Work order → Begin at the top of the following data. Copy each line exactly until you have copied the line containing "unfold execCumulativeAck".

Material for this task →
-- ==== Sys2Proof/Laws/RunsSchedCmd.lean ====
section
/-! SUPPORT. What each command of Machine/SchedCmd.lean may change when it runs, as it always does. -/

set_option linter.all false

namespace Sys2Proof.Machine

theorem execChurnMatch_runs (s : State) : Runs 49868657 s (execChurnMatch s) := by
  unfold execChurnMatch
  repeat' with_reducible first
    | apply Runs.next
    | exact Same.refl _
    | apply Same.step (m := 67104757) (by decide) (State.wakeDocks_same ..)
    | apply Same.step (m := 67108729) (by decide) (State.churn_same ..)
    | apply Same.step (m := 49868661) (by decide) (State.sigDrain_same ..)
    | apply Same.trans _ (foldl_same _ _ _ (fun _ _ => ?_))
    | apply Same.trans _ (foldl_same1 _ _ _ (fun _ _ => ?_))
    | apply Same.ite
    | apply Same.ite1
    | apply Same.ite2
    | extract_lets
    | split
    | dsimp -zeta only
    | dsimp +zetaDelta only

theorem execCellAtOutput_runs (id : Nat) (crcOk : Bool) (s : State) : Runs 16269685 s (execCellAtOutput id crcOk s) := by
  unfold execCellAtOutput
  repeat' with_reducible first
    | apply Runs.next
    | exact Same.refl _
    | apply Same.step (m := 16269685) (by decide) (State.atOutput_same ..)
    | apply Same.trans _ (foldl_same _ _ _ (fun _ _ => ?_))
    | apply Same.trans _ (foldl_same1 _ _ _ (fun _ _ => ?_))
    | apply Same.ite
    | apply Same.ite1
    | apply Same.ite2
    | extract_lets
    | split
    | dsimp -zeta only
    | dsimp +zetaDelta only

theorem execCumulativeAck_runs (st : StreamId) (seq : BitVec 16) (s : State) : Runs 67043189 s (execCumulativeAck st seq s) := by
  unfold execCumulativeAck
  repeat' with_reducible first
    | apply Runs.next
    | exact Same.refl _
    | apply Same.step (m := 67043189) (by decide) (State.acked_same ..)
    | apply Same.trans _ (foldl_same _ _ _ (fun _ _ => ?_))
    | apply Same.trans _ (foldl_same1 _ _ _ (fun _ _ => ?_))
    | apply Same.ite
    | apply Same.ite1
    | apply Same.ite2
    | extract_lets
    | split
    | dsimp -zeta only
    | dsimp +zetaDelta only

theorem execStreamNak_runs (st : StreamId) (s : State) : Runs 67100533 s (execStreamNak st s) := by
  unfold execStreamNak
  repeat' with_reducible first
    | apply Runs.next
    | exact Same.refl _
    | apply Same.step (m := 67100533) (by decide) (State.replayJudged_same ..)
    | apply Same.trans _ (foldl_same _ _ _ (fun _ _ => ?_))
    | apply Same.trans _ (foldl_same1 _ _ _ (fun _ _ => ?_))
    | apply Same.ite
    | apply Same.ite1
    | apply Same.ite2
    | extract_lets
    | split
    | dsimp -zeta only
    | dsimp +zetaDelta only

theorem execAckTimeout_runs (st : StreamId) (s : State) : Runs 67100533 s (execAckTimeout st s) := by
  unfold execAckTimeout
  repeat' with_reducible first
    | apply Runs.next
    | exact Same.refl _
    | apply Same.step (m := 67100533) (by decide) (State.replayJudged_same ..)
    | apply Same.trans _ (foldl_same _ _ _ (fun _ _ => ?_))
    | apply Same.trans _ (foldl_same1 _ _ _ (fun _ _ => ?_))
    | apply Same.ite
    | apply Same.ite1
    | apply Same.ite2
    | extract_lets
    | split
    | dsimp -zeta only
    | dsimp +zetaDelta only

theorem execCheckCell_runs (plane : Fin 3) (inp : Fin 72) (out : Fin 72) (crcOk : Bool) (s : State) : Runs 67100533 s (execCheckCell plane inp out crcOk s) := by
  unfold execCheckCell
  repeat' with_reducible first
    | apply Runs.next
    | exact Same.refl _
    | apply Same.step (m := 67108735) (by decide) (State.pairUsed_same ..)
    | apply Same.step (m := 67100533) (by decide) (State.crcFailure_same ..)
    | apply Same.trans _ (foldl_same _ _ _ (fun _ _ => ?_))
    | apply Same.trans _ (foldl_same1 _ _ _ (fun _ _ => ?_))
    | apply Same.ite
    | apply Same.ite1
    | apply Same.ite2
    | extract_lets
    | split
    | dsimp -zeta only
    | dsimp +zetaDelta only

theorem execPlaneFail_runs (plane : Fin 3) (s : State) : Runs 67100533 s (execPlaneFail plane s) := by
  unfold execPlaneFail
  repeat' with_reducible first
    | apply Runs.next
    | exact Same.refl _
    | apply Same.step (m := 67100533) (by decide) (State.planeFail_same ..)
    | apply Same.trans _ (foldl_same _ _ _ (fun _ _ => ?_))
    | apply Same.trans _ (foldl_same1 _ _ _ (fun _ _ => ?_))
    | apply Same.ite
    | apply Same.ite1
    | apply Same.ite2
    | extract_lets
    | split
    | dsimp -zeta only
    | dsimp +zetaDelta only

theorem execPlaneForce_runs (p : Path) (plane : Fin 3) (s : State) : Runs 66838305 s (execPlaneForce p plane s) := by
  unfold execPlaneForce
  repeat' with_reducible first
    | apply Runs.next
    | exact Same.refl _
    | apply Same.trans _ (State.writeVia_same (K := 66838305) (by decide) _ _ _ _ _ _ (fun _ => ?_))
    | apply Same.step (m := 67100533) (by decide) (State.planeCmd_same ..)
    | apply Same.step (m := 67108857) (by decide) (State.storeAt_same ..)
    | apply Same.trans _ (foldl_same _ _ _ (fun _ _ => ?_))
    | apply Same.trans _ (foldl_same1 _ _ _ (fun _ _ => ?_))
    | apply Same.ite
    | apply Same.ite1
    | apply Same.ite2
    | extract_lets
    | split
    | dsimp -zeta only
    | dsimp +zetaDelta only

theorem execFailoverComplete_runs (s : State) : Runs 67108725 s (execFailoverComplete s) := by
  unfold execFailoverComplete
  repeat' with_reducible first
    | apply Runs.next
    | exact Same.refl _
    | apply Same.step (m := 67108861) (by decide) (State.put_same ..)
    | apply Same.step (m := 67108861) (by decide) (State.wrap_same ..)
    | apply Same.step (m := 67108861) (by decide) (State.set_same ..)
    | apply Same.step (m := 67108855) (by decide) (State.raise_same ..)
    | apply Same.trans _ (foldl_same _ _ _ (fun _ _ => ?_))
    | apply Same.trans _ (foldl_same1 _ _ _ (fun _ _ => ?_))
    | apply Same.ite
    | apply Same.ite1
    | apply Same.ite2
    | extract_lets
    | split
    | dsimp -zeta only
    | dsimp +zetaDelta only
    | apply Same.with_regs (by decide)
    | apply Same.with_sig (by decide)
    | apply Same.with_sw (by decide)

theorem execBankRetire_runs (bank : Fin 50) (fault : BankFault) (bad : List Nat) (lost : List Nat) (s : State) : Runs 50253685 s (execBankRetire bank fault bad lost s) := by
  unfold execBankRetire
  repeat' with_reducible first
    | apply Runs.next
    | exact Same.refl _
    | apply Same.step (m := 50253685) (by decide) (State.retireBank_same ..)
    | apply Same.trans _ (foldl_same _ _ _ (fun _ _ => ?_))
    | apply Same.trans _ (foldl_same1 _ _ _ (fun _ _ => ?_))
    | apply Same.ite
    | apply Same.ite1
    | apply Same.ite2
    | extract_lets
    | split
    | dsimp -zeta only
    | dsimp +zetaDelta only

theorem execBankCopyComplete_runs (bank : Fin 50) (s : State) : Runs 67108725 s (execBankCopyComplete bank s) := by
  unfold execBankCopyComplete
  repeat' with_reducible first
    | apply Runs.next
    | exact Same.refl _
    | apply Same.step (m := 67108735) (by decide) (State.endCopy_same ..)
    | apply Same.step (m := 67108855) (by decide) (State.raise_same ..)
    | apply Same.step (m := 67108861) (by decide) (State.setBank_same ..)
    | apply Same.trans _ (foldl_same _ _ _ (fun _ _ => ?_))
    | apply Same.trans _ (foldl_same1 _ _ _ (fun _ _ => ?_))
    | apply Same.ite
    | apply Same.ite1
    | apply Same.ite2
    | extract_lets
    | split
    | dsimp -zeta only
    | dsimp +zetaDelta only

theorem execHoldRelease_runs (id : Nat) (s : State) : Runs 50130805 s (execHoldRelease id s) := by
  unfold execHoldRelease
  repeat' with_reducible first
    | apply Runs.next
    | exact Same.refl _
    | apply Same.step (m := 50130805) (by decide) (State.releaseDue_same ..)
    | apply Same.trans _ (foldl_same _ _ _ (fun _ _ => ?_))
    | apply Same.trans _ (foldl_same1 _ _ _ (fun _ _ => ?_))
    | apply Same.ite
    | apply Same.ite1
    | apply Same.ite2
    | extract_lets
    | split
    | dsimp -zeta only
    | dsimp +zetaDelta only

theorem execHoldAgeExpiry_runs (id : Nat) (s : State) : Runs 49868661 s (execHoldAgeExpiry id s) := by
  unfold execHoldAgeExpiry
  repeat' with_reducible first
    | apply Runs.next
    | exact Same.refl _
    | apply Same.step (m := 50130805) (by decide) (State.releaseDue_same ..)
    | apply Same.step (m := 49868661) (by decide) (State.expire_same ..)
    | apply Same.trans _ (foldl_same _ _ _ (fun _ _ => ?_))
    | apply Same.trans _ (foldl_same1 _ _ _ (fun _ _ => ?_))
    | apply Same.ite
    | apply Same.ite1
    | apply Same.ite2
    | extract_lets
    | split
    | dsimp -zeta only
    | dsimp +zetaDelta only

theorem execHoldPeakReset_runs (p : Path) (s : State) : Runs 66846625 s (execHoldPeakReset p s) := by
  unfold execHoldPeakReset
  repeat' with_reducible first
    | apply Runs.next
    | exact Same.refl _
    | apply Same.trans _ (State.writeVia_same (K := 66846625) (by decide) _ _ _ _ _ _ (fun _ => ?_))
    | apply Same.step (m := 67108861) (by decide) (State.holdPeakReset_same ..)
    | apply Same.step (m := 67108861) (by decide) (State.bump_same ..)
    | apply Same.trans _ (foldl_same _ _ _ (fun _ _ => ?_))
    | apply Same.trans _ (foldl_same1 _ _ _ (fun _ _ => ?_))
    | apply Same.ite
    | apply Same.ite1
    | apply Same.ite2
    | extract_lets
    | split
    | dsimp -zeta only
    | dsimp +zetaDelta only

theorem execHtResultRead_runs (p : Path) (s : State) : Runs 50327493 s (execHtResultRead p s) := by
  unfold execHtResultRead
  repeat' with_reducible first
    | apply Runs.next
    | exact Same.refl _
    | apply Same.step (m := 50327493) (by decide) (State.readOut_same ..)
    | apply Same.trans _ (foldl_same _ _ _ (fun _ _ => ?_))
    | apply Same.trans _ (foldl_same1 _ _ _ (fun _ _ => ?_))
    | apply Same.ite
    | apply Same.ite1
    | apply Same.ite2
    | extract_lets
    | split
    | dsimp -zeta only
    | dsimp +zetaDelta only

theorem execShaperRefill_runs (sh : Fin 4096) (s : State) : Runs 67108729 s (execShaperRefill sh s) := by
  unfold execShaperRefill
  repeat' with_reducible first
    | apply Runs.next
    | exact Same.refl _
    | apply Same.step (m := 67108729) (by decide) (State.refill_same ..)
    | apply Same.trans _ (foldl_same _ _ _ (fun _ _ => ?_))
    | apply Same.trans _ (foldl_same1 _ _ _ (fun _ _ => ?_))
    | apply Same.ite
    | apply Same.ite1
    | apply Same.ite2
    | extract_lets
    | split
    | dsimp -zeta only
    | dsimp +zetaDelta only

theorem execShaperEnable_runs (p : Path) (value : Word) (s : State) : Runs 66846497 s (execShaperEnable p value s) := by
  unfold execShaperEnable
  repeat' with_reducible first
    | apply Runs.next
    | exact Same.refl _
    | apply Same.trans _ (State.writeVia_same (K := 66846497) (by decide) _ _ _ _ _ _ (fun _ => ?_))
    | apply Same.step (m := 67108733) (by decide) (State.shaperEn_same ..)
    | apply Same.step (m := 67108857) (by decide) (State.storeAt_same ..)
    | apply Same.trans _ (foldl_same _ _ _ (fun _ _ => ?_))
    | apply Same.trans _ (foldl_same1 _ _ _ (fun _ _ => ?_))
    | apply Same.ite
    | apply Same.ite1
    | apply Same.ite2
    | extract_lets
    | split
    | dsimp -zeta only
    | dsimp +zetaDelta only

theorem execCoarseSlot_runs (s : State) : Runs 50130789 s (execCoarseSlot s) := by
  unfold execCoarseSlot
  repeat' with_reducible first
    | apply Runs.next
    | exact Same.refl _
    | apply Same.step (m := 50130805) (by decide) (State.coarseCell_same ..)
    | apply Same.step (m := 67108847) (by decide) (State.setSlot_same ..)
    | apply Same.trans _ (foldl_same _ _ _ (fun _ _ => ?_))
    | apply Same.trans _ (foldl_same1 _ _ _ (fun _ _ => ?_))
    | apply Same.ite
    | apply Same.ite1
    | apply Same.ite2
    | extract_lets
    | split
    | dsimp -zeta only
    | dsimp +zetaDelta only
    | apply Same.with_regs (by decide)
    | apply Same.with_sig (by decide)
    | apply Same.with_slots (by decide)
    | apply Same.with_sw (by decide)
    | apply Same.with_br (by decide)
    | apply Same.with_engs (by decide)
    | apply Same.with_freeCtr (by decide)

theorem execAxwWidthWrite_runs (p : Path) (a : Fin 8) (width : Word) (s : State) : Runs 66846497 s (execAxwWidthWrite p a width s) := by
  unfold execAxwWidthWrite
  repeat' with_reducible first
    | apply Runs.next
    | exact Same.refl _
    | apply Same.trans _ (State.writeVia_same (K := 66846497) (by decide) _ _ _ _ _ _ (fun _ => ?_))
    | apply Same.step (m := 67108719) (by decide) (State.refileAxis_same ..)
    | apply Same.step (m := 67108857) (by decide) (State.storeAt_same ..)
    | apply Same.trans _ (foldl_same _ _ _ (fun _ _ => ?_))
    | apply Same.trans _ (foldl_same1 _ _ _ (fun _ _ => ?_))
    | apply Same.ite
    | apply Same.ite1
    | apply Same.ite2
    | extract_lets
    | split
    | dsimp -zeta only
    | dsimp +zetaDelta only

theorem execWheelPeakReset_runs (p : Path) (s : State) : Runs 66846625 s (execWheelPeakReset p s) := by
  unfold execWheelPeakReset
  repeat' with_reducible first
    | apply Runs.next
    | exact Same.refl _
    | apply Same.trans _ (State.writeVia_same (K := 66846625) (by decide) _ _ _ _ _ _ (fun _ => ?_))
    | apply Same.step (m := 67108861) (by decide) (State.wheelPeakReset_same ..)
    | apply Same.step (m := 67108861) (by decide) (State.bump_same ..)
    | apply Same.trans _ (foldl_same _ _ _ (fun _ _ => ?_))
    | apply Same.trans _ (foldl_same1 _ _ _ (fun _ _ => ?_))
    | apply Same.ite
    | apply Same.ite1
    | apply Same.ite2
    | extract_lets
    | split
    | dsimp -zeta only
    | dsimp +zetaDelta only

theorem execAtAxisFineSlot_runs (slot : Fin 8) (s : State) : Runs 1 s (execAtAxisFineSlot slot s) := by
  unfold execAtAxisFineSlot
  repeat' with_reducible first
    | apply Runs.next
    | exact Same.refl _
    | apply Same.step (m := 1) (by decide) (State.instantMet_same ..)
    | apply Same.trans _ (foldl_same _ _ _ (fun _ _ => ?_))
    | apply Same.trans _ (foldl_same1 _ _ _ (fun _ _ => ?_))
    | apply Same.ite
    | apply Same.ite1
    | apply Same.ite2
    | extract_lets
    | split
    | dsimp -zeta only
    | dsimp +zetaDelta only

theorem execGovernorWindow_runs (g : GovSample) (s : State) : Runs 50310901 s (execGovernorWindow g s) := by
  unfold execGovernorWindow
  repeat' with_reducible first
    | apply Runs.next
    | exact Same.refl _
    | apply Same.step (m := 50315261) (by decide) (State.latchWindow_same ..)
    | apply Same.step (m := 50327285) (by decide) (State.govWindow_same ..)
    | apply Same.trans _ (foldl_same _ _ _ (fun _ _ => ?_))
    | apply Same.trans _ (foldl_same1 _ _ _ (fun _ _ => ?_))
    | apply Same.ite
    | apply Same.ite1
    | apply Same.ite2
    | extract_lets
    | split
    | dsimp -zeta only
    | dsimp +zetaDelta only

theorem execLinkIdle_runs (port : Fin 64) (s : State) : Runs 50327541 s (execLinkIdle port s) := by
  unfold execLinkIdle
  repeat' with_reducible first
    | apply Runs.next
    | exact Same.refl _
    | apply Same.step (m := 50327541) (by decide) (State.selectState_same ..)
    | apply Same.step (m := 67108861) (by decide) (State.set_same ..)
    | apply Same.trans _ (foldl_same _ _ _ (fun _ _ => ?_))
    | apply Same.trans _ (foldl_same1 _ _ _ (fun _ _ => ?_))
    | apply Same.ite
    | apply Same.ite1
    | apply Same.ite2
    | extract_lets
    | split
    | dsimp -zeta only
    | dsimp +zetaDelta only

end Sys2Proof.Machine
end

Result for this task →
-- ==== Sys2Proof/Laws/RunsSchedCmd.lean ====
section
/-! SUPPORT. What each command of Machine/SchedCmd.lean may change when it runs, as it always does. -/

set_option linter.all false

namespace Sys2Proof.Machine

theorem execChurnMatch_runs (s : State) : Runs 49868657 s (execChurnMatch s) := by
  unfold execChurnMatch
  repeat' with_reducible first
    | apply Runs.next
    | exact Same.refl _
    | apply Same.step (m := 67104757) (by decide) (State.wakeDocks_same ..)
    | apply Same.step (m := 67108729) (by decide) (State.churn_same ..)
    | apply Same.step (m := 49868661) (by decide) (State.sigDrain_same ..)
    | apply Same.trans _ (foldl_same _ _ _ (fun _ _ => ?_))
    | apply Same.trans _ (foldl_same1 _ _ _ (fun _ _ => ?_))
    | apply Same.ite
    | apply Same.ite1
    | apply Same.ite2
    | extract_lets
    | split
    | dsimp -zeta only
    | dsimp +zetaDelta only

theorem execCellAtOutput_runs (id : Nat) (crcOk : Bool) (s : State) : Runs 16269685 s (execCellAtOutput id crcOk s) := by
  unfold execCellAtOutput
  repeat' with_reducible first
    | apply Runs.next
    | exact Same.refl _
    | apply Same.step (m := 16269685) (by decide) (State.atOutput_same ..)
    | apply Same.trans _ (foldl_same _ _ _ (fun _ _ => ?_))
    | apply Same.trans _ (foldl_same1 _ _ _ (fun _ _ => ?_))
    | apply Same.ite
    | apply Same.ite1
    | apply Same.ite2
    | extract_lets
    | split
    | dsimp -zeta only
    | dsimp +zetaDelta only

theorem execCumulativeAck_runs (st : StreamId) (seq : BitVec 16) (s : State) : Runs 67043189 s (execCumulativeAck st seq s) := by
  unfold execCumulativeAck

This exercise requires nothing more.